With the summer heat taking its toll, it comes as no surprise that UAE energy consumption rose 5.2% last year to a frightening level of 1.56 million equivalent barrels a day. Evidently its recent growth rate is amongst the highest in the world – in 2008 there had been a 23% annual jump.
As the mercury seems to be settling in the 40 degrees plus range, the sun is definitely shining on the local retail sector. Although final figures have yet to be announced, it seems that the 2012 Dubai Summer Surprise festival could turn out to be the best ever as some malls report up to 20% increase in business. That being the case, it could add more than US$ 5 billion to the Dubai economy.
There is no doubt that hotels have also felt the benefit from the DSSF with a high number of visitors especially from the GCC countries. H2 will see a further 4,500 units added to the current stock of 54,000 rooms followed by an additional 11,000 rooms between 2013 and 2014.
There were two significant events this week. The first was the formal approval by the Emirates Nuclear Energy Corporation to start work on Units 1 and 2 of the Barakah Nuclear Facility. Each of these Korean-designed reactors will be able to produce 1,400 megawatts of electricity.
The second was the inauguration of the 400 km long pipeline from Abu Dhabi to Fujairah. On its first operational day, 500k barrels of oil were pumped through the new link which has a capacity of 1.8 million barrels or about or 70% of the country’s daily production. One of its major benefits is that it will bypass the Strait of Hormuz and any future problems that could arise.
Despite the fact that it currently produces 2.6 million barrels a day, the UAE has the highest petrol price in the Gulf. At US$ 0.41 a litre it is more than three times dearer than Saudi Arabia’s price of US$ 0.12. Only two countries in the Arab world charge more – Syria (US$ 0.56) and Tunisia (US$ 0.70).

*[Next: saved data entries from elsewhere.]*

-- ==== Sys2Proof/Laws/Finish.lean ====
section
/-! SUPPORT. FINISH in an open call (40_commands.md rule R93), that searches end in an open call (41_dictionary.md rule
R118), and that output is append-only. -/

namespace Sys2Proof.Machine

/-- In an open call every search ends (rule R118). -/
theorem lookup_not_endless {s : State} (hb : BetweenCommands s) (hw : Memory.wf Config.hsize s.hkey = true) (p : Code)
    (b : BitVec 8) : lookup s.hkey p b ≠ .endless := by
  have hl : s.hkey.length < 5003 := by
    have := hb.entry_count
    have := hb.next_high
    omega
  intro h
  obtain ⟨x, -, hx, hr⟩ := Memory.exists_unlisted (b := 5003) (lo := 0) hw (by omega)
  have hh := hashIndex_lt p b
  have hs := probeStep_bounds hh
  obtain ⟨n, hn, rfl⟩ := walk_covers (i := hashIndex p b) (by omega) hs.1 hs.2 hx
  exact absurd hr (probe_endless h hn)

/-- No command takes anything back (rules R54, R60). -/
theorem exec_append {i : Instr} {s t : State} (h : exec i s = .next t) : s.sink <+: t.sink ∧ s.rsp <+: t.rsp := by
  obtain ⟨e, he, -⟩ := exec_rsp h
  refine ⟨?_, by rw [he]; exact List.prefix_append _ _⟩
  rcases exec_shape i s with ⟨e, he, h1, -⟩ | ⟨rfl, hp', h1, -⟩ | ⟨c, rfl, _, _, h1, -⟩ | ⟨F, hR⟩
  · rw [h1] at h; cases h; exact List.prefix_refl _
  · rw [h1] at h; cases h; exact List.prefix_refl _
  · rw [h1] at h; cases h
  · have hen := hR.ends
    rcases hR.next h with ⟨u, hu, rfl⟩ | ⟨u, hu, rfl⟩
    · rw [hu] at hen
      obtain ⟨bs, hb⟩ := hen.2
      exact ⟨bs, hb.1.symm⟩
    · rw [hu] at hen
      obtain ⟨bs, hb⟩ := hen.2
      exact ⟨bs, hb.1.symm⟩

/-- The end code, its padding, the last sub-block and the terminator (rules R131, R142, R143). -/
theorem closeStream_spec {s t : State} (h : EmitReady s) (hc : (eofWord s.depth).toNat < 2 ^ s.codeWidth.toNat)
    (hg : closeStream s = .go t) :
    t.acc = 0#19 ∧ t.accBits = 0#5 ∧ t.blkCount = 0#8 ∧ t.depth = s.depth ∧ t.prevCode = s.prevCode ∧
      t.nextCode = s.nextCode ∧ t.hkey = s.hkey ∧ t.hcode = s.hcode ∧ Kept s t ((s.accBits.toNat + s.codeWidth.toNat + 7) / 8) ∧
      ∃ bs pad, t.sink = s.sink ++ subBlocks (blkBytes s ++ bs) ++ [0x00#8] ∧ pad < 8 ∧
        bs.length = (s.accBits.toNat + s.codeWidth.toNat + 7) / 8 ∧
        bytesBits bs = lowBits s.acc s.accBits.toNat ++ lowBits (eofWord s.depth) s.codeWidth.toNat ++
          List.replicate pad false := by
  unfold closeStream at hg
  obtain ⟨v, hv, hg⟩ := Flow.andThen_go.mp hg
  obtain ⟨u, hu, hv⟩ := Flow.andThen_go.mp hv
  obtain rfl := Flow.go.inj hg
  obtain ⟨hf, h1, h2, h3, bs, pad, h4, h5, h6, h7⟩ := emitEof_spec h hc hu
  have hk := emitEof_kept h hc hu
  obtain ⟨-, rfl⟩ := sinkWrite_go.mp hv
  exact ⟨h1, h2, h3, hf.depth, hf.prevCode, hf.nextCode, hf.hkey, hf.hcode, hk, bs, pad,
    by show u.sink ++ _ = _; rw [h4], h5, h6, h7⟩

/-- FINISH in either open phase (rule R93). -/
theorem finish_spec {s : State} (hp : packerReady s = true) (hq : s.phase = .active → prevReady s = true)
    {F : State → Flow} (hF : ∀ s', F s' = if s.phase = .active then (emitCode s'.prevCode s').andThen closeStream
      else closeStream s') {t : State} (hg : F s = .go t) :
    t.acc = 0#19 ∧ t.accBits = 0#5 ∧ t.blkCount = 0#8 ∧ t.depth = s.depth ∧ t.prevCode = s.prevCode ∧
      t.nextCode = s.nextCode ∧ t.hkey = s.hkey ∧ t.hcode = s.hcode ∧
      ∃ data pad, t.sink = s.sink ++ subBlocks data ++ [0x00#8] ∧ pad < 8 ∧ 1 ≤ data.length ∧
        s.blkCount.toNat ≤ data.length ∧ data.length ≤ s.blkCount.toNat + 4 ∧ Kept s t (data.length - s.blkCount.toNat) ∧
        bytesBits data = waitingBits s ++ (if s.phase = .active then
          lowBits s.prevCode s.codeWidth.toNat ++ lowBits (eofWord s.depth) (grownWidth s)
        else lowBits (eofWord s.depth) s.codeWidth.toNat) ++ List.replicate pad false := by
  obtain ⟨hE, hd, hw⟩ := packerReady_iff hp
  have hA := hE.accBits
  have hW := hE.codeWidth
  have hC := hE.packable.1
  have hi := initSize_bounds hd
  have hw' : 3 ≤ s.codeWidth.toNat := by unfold initWidth at hw; omega
  rw [hF] at hg
  by_cases ha : s.phase = .active
  · rw [if_pos ha] at hg
    obtain ⟨s1, hs1, hg⟩ := Flow.andThen_go.mp hg
    obtain ⟨q1, q2, q3⟩ := prevReady_iff.mp (hq ha)
    obtain ⟨hf, e2, e3, e4, e5, bs, e6, e7, e8⟩ := emitCode_spec hE q1 q3 hs1
    have hk1 := emitCode_kept hE q3 hs1
    have hcw : s1.codeWidth.toNat = grownWidth s := by rw [e5, widthStep_grown q2]
    have hg2 : s.codeWidth.toNat ≤ s1.codeWidth.toNat ∧ s1.codeWidth.toNat ≤ 12 := by
      rw [hcw]; unfold grownWidth; split <;> omega
    have hE1 : EmitReady s1 := ⟨e2, by omega, hg2.2⟩
    have hfit : (eofWord s1.depth).toNat < 2 ^ s1.codeWidth.toNat := by
      rw [hf.depth]
      exact Nat.lt_of_lt_of_le (controls_fit hd hw).2 (Nat.pow_le_pow_right (by omega) hg2.1)
    obtain ⟨c1, c2, c3, c4, c5, c6, c7, c8, c9, cs, pad, d1, d2, d3, d4⟩ := closeStream_spec hE1 hfit hg
    obtain ⟨ks, k1, k2, k3⟩ := e7
    refine ⟨c1, c2, c3, c4.trans hf.depth, c5.trans hf.prevCode, c6.trans hf.nextCode, c7.trans hf.hkey,
      c8.trans hf.hcode, blkBytes s ++ bs ++ cs, pad, ?_, d2, ?_, ?_, ?_, ?_, ?_⟩
    · rw [d1, ← k3, List.append_assoc ks.flatten, subBlocks_blocks k1, k2]
      simp only [List.append_assoc]
    · simp only [List.length_append, blkBytes_length]; omega
    · simp only [List.length_append, blkBytes_length]; omega
    · simp only [List.length_append, blkBytes_length]; omega
    · have := hk1.trans c9 e4
      rw [← e6, ← d3] at this
      simpa [blkBytes_length, Nat.add_assoc] using this
    · rw [if_pos ha, bytesBits_append, bytesBits_append, d4, hcw, hf.depth]
      unfold waitingBits
      simp only [List.append_assoc]
      rw [← List.append_assoc (bytesBits bs), e8]
      simp only [List.append_assoc]
  · rw [if_neg ha] at hg
    obtain ⟨c1, c2, c3, c4, c5, c6, c7, c8, c9, cs, pad, d1, d2, d3, d4⟩ := closeStream_spec hE (controls_fit hd hw).2 hg
    refine ⟨c1, c2, c3, c4, c5, c6, c7, c8, blkBytes s ++ cs, pad, d1, d2, ?_, ?_, ?_, ?_, ?_⟩
    · simp only [List.length_append, blkBytes_length]; omega
    · simp only [List.length_append, blkBytes_length]; omega
    · simp only [List.length_append, blkBytes_length]; omega
    · rw [← d3] at c9; simpa [blkBytes_length] using c9
    · rw [if_neg ha, bytesBits_append, d4]
      unfold waitingBits
      simp only [List.append_assoc]

/-- FINISH in either open phase, as one run. -/
theorem finish_runs {s : State} (ho : callOpen s) : ∃ F, RunsAs .finish s F ∧
    (∀ s', F s' = if s.phase = .active then (emitCode s'.prevCode s').andThen closeStream else closeStream s') ∧
    (s.blkCount.toNat ≤ 253 → ∃ p, F (calm s) = .go p) := by
  rcases ho with h | h
  · exact ⟨_, finish_empty_runs h, fun s' => by rw [if_neg (by rw [h]; decide)], fun hc => closeStream_calm hc⟩
  · exact ⟨_, finish_active_runs h, fun s' => by rw [if_pos h], fun hc => finishActive_calm hc⟩

end Sys2Proof.Machine
end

These relatively high petrol prices have not deterred the impressive growth in motor vehicle sales. Al Futtaim – the biggest dealership in the country – reported a 27% half yearly rise in its Toyota sales which equate to annual sales of 100,000 units. Over the same period local Ford sales are up 38% whilst GM have posted an 11% gain.
The Dubai feel good factor even spilt over onto the local bourse which saw a weekly 3% rise from 1491 to 1536. The DFM Index is showing a 13.47% YTD gain – not a bad result during these turbulent times!

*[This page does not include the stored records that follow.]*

/-- Settles O30: the one response tells which of the two clauses of `exec_rsp` the command ended by. -/
theorem lastErrIsSticky : Obligations.LastErrIsSticky := by
  intro i s t h
  obtain ⟨e, hrsp, hfail, hok⟩ := exec_rsp h
  have same : ∀ e', t.rsp = s.rsp ++ [responseWord e'] → e = e' := by
    intro e' h'
    rw [hrsp] at h'
    exact responseWord_inj (by simpa using h')
  refine ⟨fun h1 => hok (same .eNone h1), fun e' he' h' => ?_⟩
  obtain rfl := same e' h'
  exact hfail he'

/-- Settles O32: of the three kinds of step none shortens a channel. -/
theorem outputIsAppendOnly : Obligations.OutputIsAppendOnly :=
  fun _ _ h => step_append h

/-- Settles O33, by the frame of a command that runs. -/
theorem depthConstantInCall : Obligations.DepthConstantInCall :=
  fun _ _ _ hi h hp => exec_depth hi h hp

/-- Settles O52: the registers START writes are the same in both, so the two runs are alike. -/
theorem startErasesHistory : Obligations.StartErasesHistory :=
  fun d s u hd ha => (start_runs hd s).sameEffect (start_runs hd u) (.inr ⟨d, rfl⟩) (start_alike ha)

/-- Settles O5: in both forms `RESET` is not asserted, and the oldest word is taken. -/
theorem stepRunsDecodedCommand : Obligations.StepRunsDecodedCommand := by
  intro s w ws hc
  exact ⟨fun hp => (step_of_pin_nil hp).trans (takeCommand_of_cmd_cons hc),
    fun r hp => (step_of_pin_off hp).trans (takeCommand_of_cmd_cons (s := { s with resetPin := r }) hc)⟩

/-- Settles O6: in both forms `RESET` is not asserted, and there is no word to take. -/
theorem stepWaitsForAWord : Obligations.StepWaitsForAWord := by
  intro s hc
  exact ⟨fun hp => (step_of_pin_nil hp).trans (takeCommand_of_cmd_nil hc),
    fun r hp => (step_of_pin_off hp).trans (takeCommand_of_cmd_nil (s := { s with resetPin := r }) hc)⟩

/-- Settles O8, by evaluating `State.reset`. -/
theorem resetState : Obligations.ResetState := ⟨rfl, rfl, rfl, rfl, rfl, rfl⟩

/-- Settles O34: `STATUS` is the two encodings side by side. -/
theorem statusShowsPhaseAndError : Obligations.StatusShowsPhaseAndError := by
  intro s
  refine ⟨?_, ?_⟩
  · exact BitVec.extractLsb'_append_eq_right
  · exact BitVec.extractLsb'_append_eq_left

/-- Settles O49: no call is open in `State.reset`, and its empty tables are canonical. -/
theorem resetMeetsInvariant : Obligations.ResetMeetsInvariant := by
  refine ⟨rfl, ?_⟩
  rintro (h | h) <;> cases h

end Sys2Proof.Proofs
end

section
/-! SUPPORT. The family 20_memory.md: what a search that never ends would have to meet, how a run before any sink
compares with the run before one that accepts everything, and the settled statements. -/

namespace Sys2Proof.Machine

Despite the local bullish outlook, this week has seen yet again increasing concern about a slowdown in global growth which, as noted in previous blogs, is now impacting on emerging markets. Consequently the IMF has again cut its 2012 growth forecasts for China to 8.0%, India 6.1%, Russia 4.0% and Brazil 2.5%. Eurozone remains a basket case with an overall projected contraction of 0.3%. More disconcerting is that in April, Italy and Spain were forecast to have negative growth of 0.3% and 0.6% respectively – three months later, the IMF cut these even further to minus 1.9% and minus 1.5%! Despite its US$ 16.5 trillion debt problem, the US has seen its latest growth forecast shaved by only 0.1% to 2.0%. (The worst is yet to come for that country).

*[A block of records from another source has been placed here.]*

/-- 42_derive.md R106: KDF_ITER makes one further PRF call over U and adds it into T byte by byte. -/
def Obligations.KdfIterMakesOneCall : Prop :=
  ∀ (x y : Operand) (s : State), s.st = .kdfIter → s.iter < 2048 →
    ∃ t, exec (.derive x y) s = .next t ∧ t.u = Config.params.prf512 (s.pl.take s.a.toNat) s.u.toList ∧
      (∀ j, (h : j < 64) → t.t[j] = s.t[j] ^^^ t.u[j]) ∧ t = { s with u := t.u, t := t.t, iter := s.iter + 1 }

/-- 42_derive.md R107: KDF_DONE answers OK with the 64 bytes of T and clears the working state. -/
def Obligations.KdfDoneRespondsWithSeed : Prop :=
  ∀ (x y : Operand) (s : State), s.st = .kdfIter → s.iter = 2048 →
    exec (.derive x y) s = .next { State.reset with
      st := .resp, rv := true, rstat := 0, rinfo := 0, rlen := 64, rdata := s.t, script := s.script, issued := s.issued,
      obs := s.obs }

/-- 42_derive.md R101, 95_test_vectors.md V-S2: under a constant PRF the stretch is an even number of equal terms, so zero. -/
def Obligations.StretchOfConstantPrfIsZero : Prop :=
  ∀ (p : Params) (c : Bytes64) (pw salt : Bytes), (∀ k m, p.prf512 k m = c) →
    stretch p pw salt = Vector.replicate 64 0

/-! ## Frames and whole-machine rules -/

/-- 10_state.md R22, R23, R29: a micro-step that does not respond leaves the latches, the response registers and the host's
side as they were. -/
def Obligations.MicroStepsKeepLatchesAndResponse : Prop :=
  ∀ (i : Instr) (s t : State), s.st ≠ .idle → exec i s = .next t → t.st ≠ .resp →
    t.cw = s.cw ∧ t.a = s.a ∧ t.b = s.b ∧ t.pl = s.pl ∧ t.pllen = s.pllen ∧ t.rv = s.rv ∧ t.rstat = s.rstat ∧
      t.rinfo = s.rinfo ∧ t.rlen = s.rlen ∧ t.rdata = s.rdata ∧ t.script = s.script ∧ t.issued = s.issued ∧ t.obs = s.obs

/-- 10_state.md R24 to R28 (the columns 'written by' of R20): each datapath leaves the registers of the others alone, unless
the step responds. -/
def Obligations.DatapathsKeepEachOthersRegisters : Prop :=
  (∀ (a : Operand) (s t : State), s.st ≠ .idle → exec (.encode a) s = .next t → t.st ≠ .resp →
    t.u = s.u ∧ t.t = s.t ∧ t.iter = s.iter) ∧
  (∀ (a : Operand) (s t : State), s.st ≠ .idle → exec (.decode a) s = .next t → t.st ≠ .resp →
    t.u = s.u ∧ t.t = s.t ∧ t.iter = s.iter ∧ t.dig = s.dig) ∧
  (∀ (a b : Operand) (s t : State), s.st ≠ .idle → exec (.derive a b) s = .next t → t.st ≠ .resp →
    t.cbs = s.cbs ∧ t.nbits = s.nbits ∧ t.cur = s.cur ∧ t.pos = s.pos ∧ t.cnt = s.cnt ∧ t.idx = s.idx ∧ t.dig = s.dig)

/-- 20_memory.md R54, 10_state.md R33: outside IDLE what a command's step does to the registers does not depend on the host's
side. -/
def Obligations.SequencerIgnoresTheHostSide : Prop :=
  ∀ (i : Instr) (s t : State) (script : List HostInput) (issued : Option Message) (obs : List (Message × Response)),
    s.st ≠ .idle → exec i s = .next t →
      exec i { s with script := script, issued := issued, obs := obs } =
        .next { t with script := script, issued := issued, obs := obs }

/-- 10_state.md R29: what the host observes grows only by a take, in RESP, by the one pair that holds the response
registers. The record of observations is the model's (log entry 2). -/
def Obligations.OnlyTakeIsObserved : Prop :=
  ∀ s t : State, step s = .next t →
    t.obs = s.obs ∨
      (s.st = .resp ∧ ∃ m, nextInput s = some .take ∧ s.issued = some m ∧
        t.obs = s.obs ++ [(m, ⟨s.rstat, s.rinfo, s.rdata.toList.take s.rlen⟩)])

/-- 10_state.md R21: the transitions are those of the table, with a wait in the host's two states; reset leads to IDLE. The waits
are the model's stutter steps (log entry 9). -/
def Obligations.TransitionsAreThoseOfTheTable : Prop :=
  ∀ s t : State, step s = .next t →
    nextInput s = some .reset ∧ t.st = .idle ∨
    (s.st, t.st) ∈
      [(.idle, .encCheck), (.idle, .decCheck), (.idle, .kdfCheck), (.idle, .resp), (.encCheck, .encHash),
       (.encCheck, .resp), (.encHash, .encChunk), (.encHash, .resp), (.encChunk, .encChunk), (.encChunk, .resp),
       (.decCheck, .decGather), (.decCheck, .resp), (.decGather, .decGather), (.decGather, .resp),
       (.kdfCheck, .kdfFirst), (.kdfCheck, .resp), (.kdfFirst, .kdfIter), (.kdfIter, .kdfIter), (.kdfIter, .resp),
       (.resp, .idle), (.idle, .idle), (.resp, .resp)]

/-- 10_state.md R32, R34, 60_exceptions.md R140: the invariants hold at reset. -/
def Obligations.InvariantsHoldAtReset : Prop :=
  Inv State.reset ∧ DataInv Config.params State.reset ∧ Observed Config.params State.reset

/-- 10_state.md R34, R25, 40_encode.md R86, 60_exceptions.md R140: every step keeps the invariants of the registers. -/
def Obligations.StepKeepsInvariants : Prop :=
  ∀ s t : State, Inv s → step s = .next t → Inv t

/-- 00_scope.md R5, 40_encode.md R87, 41_decode.md R95, 42_derive.md R108: every step keeps the data invariants: the registers hold
what the command-level functions compute, and a pending response is the command-level function of its message. -/
def Obligations.StepKeepsDataInvariants : Prop :=
  ∀ s t : State, Inv s → DataInv Config.params s → step s = .next t → DataInv Config.params t

/-- 60_exceptions.md R157: every step keeps the invariant that each observation pair is a message and the command-level
function of it. -/
def Obligations.StepKeepsObservationsCorrect : Prop :=
  ∀ s t : State, Inv s → DataInv Config.params s → Observed Config.params s → step s = .next t →
    Observed Config.params t

/-- 60_exceptions.md R156: in a state that meets the invariants the step answers a next state: no fault, no refusal. -/
def Obligations.NoFaultInReachableStates : Prop :=
  ∀ s : State, Inv s → SafeStep s

/-- 70_reset_and_hazards.md R170, 40_encode.md R87, 41_decode.md R95, 42_derive.md R108: from IDLE a message is answered by the
response of its command-level function, after the issue step and exactly the number of micro-steps of R170. The host's
inputs are the model's script (log entry 1). -/
def Obligations.MessageAnsweredByCommandLevelFunction : Prop :=
  ∀ (s : State) (m : Message),
    Inv s → s.st = .idle → nextInput s = some (.issue m) → ResetFree (laterInputs s) →
      (∃ t : State, Host.Core.run core (1 + messageSteps Config.params m) s = .next t ∧ t.st = .resp ∧
        t.issued = some m ∧ t.obs = s.obs ∧ responseOf t = messageResponse Config.params m) ∧
      (∀ j, j < messageSteps Config.params m → ∃ t : State, Host.Core.run core (1 + j) s = .next t ∧ Busy t)

/-- 70_reset_and_hazards.md R170: the step counts, command by command, of every message: 0 for one that is not framing-legal. -/
def Obligations.StepCountsOfTheTable : Prop :=
  ∀ (p : Params) (m : Message),
    (framingLegal p m = false → messageSteps p m = 0) ∧
    (∀ a : Operand, framingLegal p m = true → decodeWord m.cw = .ok (.encode a) →
      (a.toNat ∉ [16, 20, 24, 28, 32] → messageSteps p m = 1) ∧
      (a = 16 → messageSteps p m = 15) ∧ (a = 20 → messageSteps p m = 18) ∧ (a = 24 → messageSteps p m = 21) ∧
      (a = 28 → messageSteps p m = 24) ∧ (a = 32 → messageSteps p m = 27)) ∧
    (∀ a : Operand, framingLegal p m = true → decodeWord m.cw = .ok (.decode a) →
      (a.toNat ∉ [12, 15, 18, 21, 24] → messageSteps p m = 1) ∧
      (∀ k, a.toNat ∈ [12, 15, 18, 21, 24] → k < a.toNat → entryMiss (entryAt m.payload k) = true →
        (∀ j, j < k → entryMiss (entryAt m.payload j) = false) → messageSteps p m = 2 + k) ∧
      (a.toNat ∈ [12, 15, 18, 21, 24] → (∀ j, j < a.toNat → entryMiss (entryAt m.payload j) = false) →
        messageSteps p m = 2 + a.toNat)) ∧
    (∀ a b : Operand, framingLegal p m = true → decodeWord m.cw = .ok (.derive a b) →
      messageSteps p m =
        if p.utf8ok (m.payload.take a.toNat) = true ∧ p.utf8ok ((m.payload.drop a.toNat).take b.toNat) = true
        then 2050 else 1)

In contrast, the Middle East’s growth forecast remains at 3.7%.
Scarcely a day goes back without another story on the woeful state of the banking industry. The latest episode in the on-going saga involving HSBC and its relationship with Mexico and money laundering where in 2008 over US$ 7 billion was shipped from its Mexican operation to the US. It seems that US HSBC affiliates were able to forward funds to prohibited countries such as Iran, Sudan, Burma, Cuba and N Korea. The good news for all concerned is that the bank has now expressed remorse about their unacceptable behaviour which had been going for more than a decade! The bad news is that they will probably get away with a fine of up to US$ 1 billion.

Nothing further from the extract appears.